─── DATA LISTING

/-- One slot of a packed line goes to its logical line (09 R271, 15 R397). -/
def placeSlot (fx : Fixed) (h : Header) (x : PackedIn) (sj : Nat × Nat) (m : Mach) : Mach :=
  let p := x.t.line
  let l : LineNo := BitVec.ofNat 28 (p.toNat / 32 * 32 + sj.1 / 4)
  let i := sj.1 % 4
  let one : BitVec 4 := (1 : BitVec 4) <<< i
  let data : Line := BitVec.ofNat 1024 ((sector x.data sj.2).toNat * 2 ^ (256 * i))
  if m.sparse.fills.any (·.line = l) then
    let put := fun (f : SFill) =>
      if f.line = l then
        { f with
          got := mergeSect f.got data one, gotMask := f.gotMask ||| one, kgen := x.kgen
          poison := f.poison || (x.poison && p ∈ f.need) }
      else f
    { m with sparse := { m.sparse with fills := m.sparse.fills.map put } }
  else match hitWay m l with
    | some w =>
      let t := tagAt m (setOf l) w
      if t.v.getLsbD i then (if x.poison then setTag (setOf l) w { t with poison := true } m else m)
      else
        let (m, ok) := needDoms [dTag (quadOf l), dWay m (setOf l) w] m
        if !ok then holdSlot h x sj m
        else setTag (setOf l) w { t with v := t.v ||| one, poison := t.poison || x.poison } (putFill (setOf l) w data one 0 m)
    | none =>
      if x.poison then m
      else if (ticketFor m l).any joinable || m.cache.writes.any (fun w => w.line = l && (w.slip || isMerge w.after)) || hostHeld m l ||
          decide (ticketsFree m ≤ 8 * x.t.ctl.pfReserve.toNat) then count 0x019 m
      else
        match getWay fx x.t.ctl.retain false (setOf l) m with
        | (m, none) => holdSlot h x sj m
        | (m, some w) =>
          let z := pageZero h l
          let t := { filledTag Tag.free x.t.range x.kgen 1 x.t.cls with tag := tagOf l, v := one ||| z, z := z, pf := true, ret := 1 }
          count 0x04E (setTag (setOf l) w t (putFill (setOf l) w data one 0 (clearWords (setOf l) w 0xF m)))

/-- The slots of a packed line go to their logical lines. -/
def expand (fx : Fixed) (h : Header) (x : PackedIn) (m : Mach) : Mach := (slotsOf h x.t.line).foldl (fun m sj => placeSlot fx h x sj m) m

/-- The slots that wait tried again. -/
def pumpSlots (fx : Fixed) (m : Mach) : Mach :=
  m.sparse.slots.foldl (fun m s => placeSlot fx s.1 s.2.1 s.2.2 m) { m with sparse := { m.sparse with slots := [] } }

/-- The header of a line's page read for nobody in particular. -/
def readHeader (fx : Fixed) (l : LineNo) (m : Mach) : Mach :=
  let hl : LineNo := BitVec.ofNat 28 (granOf l * 32)
  if (ticketFor m hl).isSome then m else (newTicket fx hl .header m.regs.maintTc 0 false none (rangeAt fx m hl) [] m).getD m

/-- The packed lines of a page that failed before its header was known make their logical lines poisoned (15 R397). -/
def failPacked (fx : Fixed) (g : Nat) (h : Header) (m : Mach) : Mach :=
  let now := m.sparse.failed.filter fun x => granOf x.t.line = g
  let m := { m with sparse := { m.sparse with failed := m.sparse.failed.filter fun x => granOf x.t.line ≠ g } }
  if h.poison then m else now.foldl (fun m x => expand fx h x m) m

/-- A page's header is known; its waiters go on (09 R270). -/
def finishHeader (fx : Fixed) (t : Ticket) (h : Header) (bad : Bool) (m : Mach) : Mach :=
  let m := dropTicket t.num m
  let m := if bad then logErr fx 0x22 t.attempts (locM t.line) m
    else if t.attempts > 1 then logErr fx 0x20 t.attempts (locM t.line) m else m
  t.waiters.foldl (fun m a => carryOn fx a true m) (failPacked fx (granOf t.line) h (hcachePut (granOf t.line) h m))

/-- A packed line has arrived: it is expanded in full, and the fills that it completes are served (09 R270, R271). -/
def finishPacked (fx : Fixed) (x : PackedIn) (bad : Bool) (m : Mach) : Mach :=
  let t := x.t
  let m := dropTicket t.num m
  let m := if bad then logErr fx 0x22 t.attempts (locM t.line) m
    else if t.attempts > 1 then logErr fx 0x20 t.attempts (locM t.line) m else m
  let hdr := ((m.sparse.fills.find? fun f => t.line ∈ f.need).map (·.hdr)).or (hcacheGet m (granOf t.line))
  match hdr with
  | none => if x.poison then readHeader fx t.line { m with sparse := { m.sparse with failed := m.sparse.failed ++ [x] } } else m
  | some h =>
    let m := expand fx h x m
    let (m, fs) := m.sparse.fills.foldl (fun (p : Mach × List SFill) f =>
      if t.line ∈ f.need then
        let (m, f) := fillEarly { f with need := f.need.filter (· ≠ t.line), again := f.again || decide (t.attempts > 1) } p.1
        (m, p.2 ++ [f])
      else (p.1, p.2 ++ [f])) (m, [])
    let m := { m with sparse := { m.sparse with fills := fs } }
    (fs.filter (·.need = [])).foldl (fun m f => finishSFill fx f m) m

/-- A packed line whose generation holds no key material: the fills that need it end POISON. -/
def erasedPacked (fx : Fixed) (t : Ticket) (m : Mach) : Mach :=
  let m := logErr fx 0x24 0 (locM t.line) (dropTicket t.num m)
  let hit := m.sparse.fills.filter fun f => t.line ∈ f.need
  hit.foldl (fun m f =>
    let m := { m with sparse := { m.sparse with fills := m.sparse.fills.filter (·.line ≠ f.line) } }
    f.waiters.foldl (fun m a => serveRead a 0 0 true true false m) m) m

/-- FORMAT that a line's page gives it, for a ticket of each kind (09 R265, R266). -/
def ticketFmt (k : TKind) : BitVec 2 := match k with | .header => 2 | .packed => 1 | .sweep f => f | .memScrub f => f | _ => 0

/-- The read of a ticket that serves accesses has returned; one under a key that is being loaded again is read again after that
(15 R401). -/
def portReturn (fx : Fixed) (t : Ticket) (d : Line) (md : Meta) (ue : Bool) (m : Mach) : Mach :=
  match checkLine fx m t.range t.line d md ue (ticketFmt t.kind) with
  | .erased =>
    if t.range.any (fun r => keyReloads m r.keyslot) then pump fx (setTicket { t with issued := false } m)
    else if t.kind = .packed then erasedPacked fx t m
    else if clearing m t.line then finishFill fx t 0 0 0 false true true m
    else finishErased fx t m
  | .good d z f g p =>
    (match t.kind with
     | .header =>
       if p then finishHeader fx t ⟨0, 0, true⟩ false m
       else (match headerOf d with
         | some h => finishHeader fx t h false m
         | none =>
           let m := count 0x020 m
           if t.attempts < 3 then reissue fx t m else finishHeader fx t ⟨0, 0, true⟩ true m)
     | .packed => finishPacked fx ⟨t, d, g, p⟩ false m
     | _ =>
       let have_ := match t.kind with | .fill w => tagAt m (setOf t.line) w.toNat | _ => .free
       let shown := match t.kind with
         | .fill w => mergeSect d (wayData m (setOf t.line) w.toNat) have_.v
         | _ => d
       let (m, ws) := sendEarlies shown ((z &&& ~~~have_.v) ||| have_.z) false t.waiters m
       finishFill fx { t with waiters := ws } d z f g p false m)
  | .mismatch d =>
    let m := count 0x020 m
    (match t.kind with
     | .header => if t.attempts < 3 then reissue fx t m else finishHeader fx t ⟨0, 0, true⟩ true m
     | .packed => if t.attempts < 3 then reissue fx t m else finishPacked fx ⟨t, d, false, true⟩ true m
     | _ =>
       let (m, ws) := sendEarlies d 0 false t.waiters m
       let t := { t with waiters := ws }
       if t.attempts < 3 then reissue fx t m else finishFill fx t d 0 0 false true true m)

/-- A write-through write is acknowledged to its requester (04 Table CACHE-6, 06 R195). -/
def finishThru (a : Access) (m : Mach) : Mach :=
  match a.src with
  | .dp op r => answerOk r op m
  | s => report (.write s a.line) m

/-- The memory controller acknowledges a write (02 R51, 04 R121, R128). -/
def portAck (fx : Fixed) (w : PWrite) (m : Mach) : Mach :=
  let m := dropWrite w.index m
  let m := w.also.foldl (fun m id => report (.ack (.cmd id) w.line) m) m
  let m := (match w.after with
    | .thruHit set way a =>
      let t := tagAt m set.toNat way.toNat
      let m := if !w.rewritten && decide (t.v ≠ 0) && decide (lineOf set.toNat t.tag = w.line) then
          setTag set.toNat way.toNat { t with d := 0 } m else m
      finishThru a m
    | .thruMiss a => finishThru a m
    | .merge a => finishThru a m
    | .slip => m
    | .none => m
    | x => report (.ack x w.line) m)
  pump fx (payOwed fx m)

──────

WORK TO COMPLETE — Look through the entries above and copy each line that has "again" in it.

RESULT BELOW —
/-- The slots that wait tried again. -/
        let (m, f) := fillEarly { f with need := f.need.filter (· ≠ t.line), again := f.again || decide (t.attempts > 1) } p.1
/-- The read of a ticket that serves accesses has returned; one under a key that is being loaded again is read again after that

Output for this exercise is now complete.